I have X.intermedia they have always been in the dream spider category for me and I got lucky and my dream of owning them came true. I find them fascinating tarantulas . A bit defensive but for the most part easy going.  I keep mine with deep sub and cork hides, plastic plants and always a large water dish. They like it on the humid side. In my experience slings to Juvenal till about 3-4 inch is burrowing stage. Once they get large they don't dig much but will instead use cork hides. They do however poses some pretty serious hairs that they don't hesitate to use if disturbed too much. I would have many more if I could find them lol.

Reactions: Like 2


----------



## EDED (Dec 8, 2015)

^^^good info

to add 
I think I got all the hair from poor choice for container.

If you can get a side sliding door type or whatever you can think of that will disturb the spider least then you wont have the spider freaking out each time opening the lid and kicking hair. 

sp. blue is nice.
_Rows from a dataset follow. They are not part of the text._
/-- V5.5. -/
theorem test_configure_output_after_hand_off :
    isErr (configureOutputOp P P.pinShared (streaming 0 0 [] [] []))
      (.configError .pinOwnedByTimingGenerator) (fun s => s.trace == []) = true := by decide

/-- V5.7. -/
theorem test_set_level :
    isOk (setLevelOp P P.pinShared true
      { State.reset with role := .digitalResetOutput, rstLevel := .val true, panel := .reset })
      .none (fun s => s.panel == .unknown && s.trace == [.level P.pinShared true]) = true := by
  decide

/-- V5.12. -/
theorem test_timed_reset_sequence :
    isOk (timedResetOp P P.pinBl { State.reset with blCfg := true, panel := .programmed }) .none
      (fun s => s.blLevel == .val true && s.panel == .programmed && s.trace ==
        [.level P.pinBl true, .wait 10, .level P.pinBl false, .wait 50, .level P.pinBl true,
         .wait 100]) = true := by decide

/-! ## Parallel interface (V6, V7, V9) -/

/-- V6.2. -/
theorem test_p_configure :
    isOk (pConfigureOp P Config.timing 16 .externalMemory P.dataPinMap State.reset) .none
      (fun s => s.pState == .configured && s.fb == some ⟨230400, []⟩ && s.trace ==
        [.busClaim .parallel, .role P.pinShared .hardwareSyncSignal, .parConfigured]) = true := by
  decide

/-- V6.13. -/
theorem test_p_configure_order :
    pConfigureOp P Config.timing 8 .externalMemory (List.replicate 16 20) State.reset =
      .err (.configError .badWidth) State.reset := rfl

/-- V6.15. -/
theorem test_p_reset :
    isOk (pResetOp { State.reset with pState := .configured }) .none (fun s =>
      s.hcnt == .val 0 && s.vcnt == .val 0 && s.pState == .resetDone) = true := by decide

theorem test_p_init :
    isOk (pInitOp { State.reset with pState := .resetDone }) .none (fun s =>
      s.pState == .streaming && s.trace == [.streamStart]) = true := by decide

/-- Program P6: a torn frame. Row 1 is written first, 14 and 7 clocks later rows are fetched. -/
theorem test_draw_rect_torn_frame :
    isOk (drawRectOp 0 0 4 2 (List.replicate 8 2) (streaming 0 0 ones [22] [1])) .none (fun s =>
      s.trace == [.rowWrite 1 0 [2, 2, 2, 2], .line 0 [1, 1, 1, 1], .line 1 [2, 2, 2, 2],
        .rowWrite 0 0 [2, 2, 2, 2]]) = true := by decide

/-- Scenario S7 (V7): a rectangle one column too wide. -/
theorem test_draw_rect_out_of_bounds :
    drawRectOp 0 0 5 1 (List.replicate 5 2) (streaming 0 0 ones [] []) =
      .err (.outOfBounds .badRect) (streaming 0 0 ones [] []) := rfl

/-- V9.14 on the toy timing: the last clock of a frame. -/
theorem test_pixel_clock_wraps :
    pixelClock (streaming 6 4 ones [] []) = .ok (streaming 0 0 ones [] []) := rfl

/-- Program P6: on the bus at `HCNT = 2` of an active line, line 1 carries bit 1 of the pixel. -/
theorem test_bus_pixel :
    dataLine { streaming 2 2 ones [] [] with linebuf := .val [2, 2, 2, 2] } 1 = .level true ∧
    dataLine { streaming 2 2 ones [] [] with linebuf := .val [2, 2, 2, 2] } 0 = .level false ∧
    dataLine { streaming 6 2 ones [] [] with linebuf := .val [2, 2, 2, 2] } 1 = .x := by decide

/-! ## Master sequencer (V10) -/

/-- Program P2. -/
theorem test_bring_up :
    isOk (bringUpOp P (scripted (List.replicate 8 good) [0] [])) .none (fun s =>
      s.buStep == 11 && s.buState == .ready && s.prgPc == 10 && s.panel == .programmed &&
        elapsedWait s.trace == 300 && s.trace.length == 26) = true := by decide

/-- Program P4. -/
theorem test_bring_up_abort :
    isErr (bringUpOp { P with regProgram := [⟨0xB0, [0x01, 0x02]⟩] }
        (scripted [good, good, bad] [] []))
      (.programAborted 2 .deviceFault) (fun s =>
      s.buStep == 5 && s.buErr == some (.programAborted 2 .deviceFault) &&
        s.blLevel == .val false && framesOf s.trace == [0x0B0, 0x101]) = true := by decide

/-! ## The step -/

/-- An operation issued from reset. -/
theorem test_step :
    step (State.reset.withFetchWord 8 0x21) =
      .next { State.reset with trace := [.wait 0], result := some (.ok .none) } := rfl

/-- R101. -/
theorem test_step_refuses_a_reserved_code :
    step (State.reset.withFetchWord 8 0x51) = .refused (.undecodable .reservedCode) := rfl

/-- The canonical form of a frame buffer: after a write, and refused where indices fall. -/
theorem test_memory_wf :
    Memory.wf ⟨8, ones⟩ = true ∧ Memory.wf ⟨8, [(1, 0), (0, 0)]⟩ = false ∧
    Memory.wf ⟨8, [(8, 0)]⟩ = false := by decide

/-! ## Witnesses: states and operands that meet the hypotheses of the statements

Each theorem is named after its statement. A statement over all parameters has its witness with
the parameters of the tests or a variant of them; one over the hardware's own parameters uses
only their constraints (D27). -/

/-- The constraints of the hardware's own parameters. -/
theorem own : Config.params.Constraints := Config.params_constraints

/-- The tests' parameters keep the pins of R150 apart. -/
theorem pins_distinct : P.PinsDistinct := Config.exampleParams_constraints.pinsDistinct

theorem witness_DecodeOfEncode :
    (Instr.pConfigure toy 16 .externalMemory P.dataPinMap).wellFormed = true := by decide

theorem witness_EncodeOfDecode : decode (.hostOp 0x31 [.num 2, .num 1]) = .ok (.setLevel 2 true) :=
  rfl

/-- A code at each end of each reserved range. -/
theorem witness_ReservedCodesRefused :
    (∀ op ∈ [0x00, 0x04, 0x0F, 0x13, 0x1F, 0x22, 0x2F, 0x33, 0x3F, 0x44, 0x4F, 0x51, 0xFF],
      op = 0x00 ∨ (0x04 ≤ op ∧ op ≤ 0x0F) ∨ (0x13 ≤ op ∧ op ≤ 0x1F) ∨ (0x22 ≤ op ∧ op ≤ 0x2F) ∨
      (0x33 ≤ op ∧ op ≤ 0x3F) ∨ (0x44 ≤ op ∧ op ≤ 0x4F) ∨ (0x51 ≤ op ∧ op ≤ 0xFF)) ∧
    (loadNext (.hostOp 0x13 []) State.reset).thread = .running ∧
    (loadNext (.hostOp 0x13 []) State.reset).program = [.hostOp 0x13 []] := by decide

/-- A value just outside each range on each side; a bad member behind good ones; a negative
number as the last operand. -/
theorem witness_OutOfRangeOperandsRefused :
    ((-1 : Int) < 0 ∨ (256 : Int) ≤ -1) ∧ ((256 : Int) < 0 ∨ (256 : Int) ≤ 256) ∧
    ((512 : Int) < 0 ∨ (512 : Int) ≤ 512) ∧
    ((2 : Int) < 0 ∨ (2 : Int) < 0 ∨ (2 : Int) ≤ 2) ∧
    (∃ n ∈ [(0 : Int), 65535, 65536], n < 0 ∨ 65536 ≤ n) ∧
    ((0 : Int) < 0 ∨ (0 : Int) < 0 ∨ (0 : Int) < 0 ∨ (0 : Int) < 0 ∨ (-1 : Int) < 0) ∧
    (List.replicate 9 (0 : Int)).length = 9 ∧ (List.replicate 15 (0 : Int) ++ [-1]).length = 16 ∧
    (∃ n ∈ List.replicate 9 (0 : Int) ++ 16 :: 0 :: (List.replicate 15 0 ++ [-1]), n < 0) ∧
    512 ≤ 512 := by decide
I kept one female and sold a pair

they can tolerate warm temp and cooler temp too.  
They are always moving stuff around the container.  Maybe its just mine hating the set up I provided haha

Reactions: Like 2


----------



## Exoskeleton Invertebrates (Dec 8, 2015)

Just shipped out my adult female today to her new owner.

Reactions: Like 3


----------



## SpiderDad61 (Dec 8, 2015)

Exoskeleton Invertebrates said:


> Just shipped out my adult female today to her new owner.


Holy crap, she's a beauty!!!!! Have any more? Any slings? I want one baaad


----------



## Exoskeleton Invertebrates (Dec 8, 2015)

SpiderDad61 said:


> Holy crap, she's a beauty!!!!! Have any more? Any slings? I want one baaad


 No I do not have another. This female is no longer mine but she is suppose to come back to me as soon as the immature male molts. The immature male is owned by a friend of mine. 
The new owner knows someone with a mature male that he will try to pair with first.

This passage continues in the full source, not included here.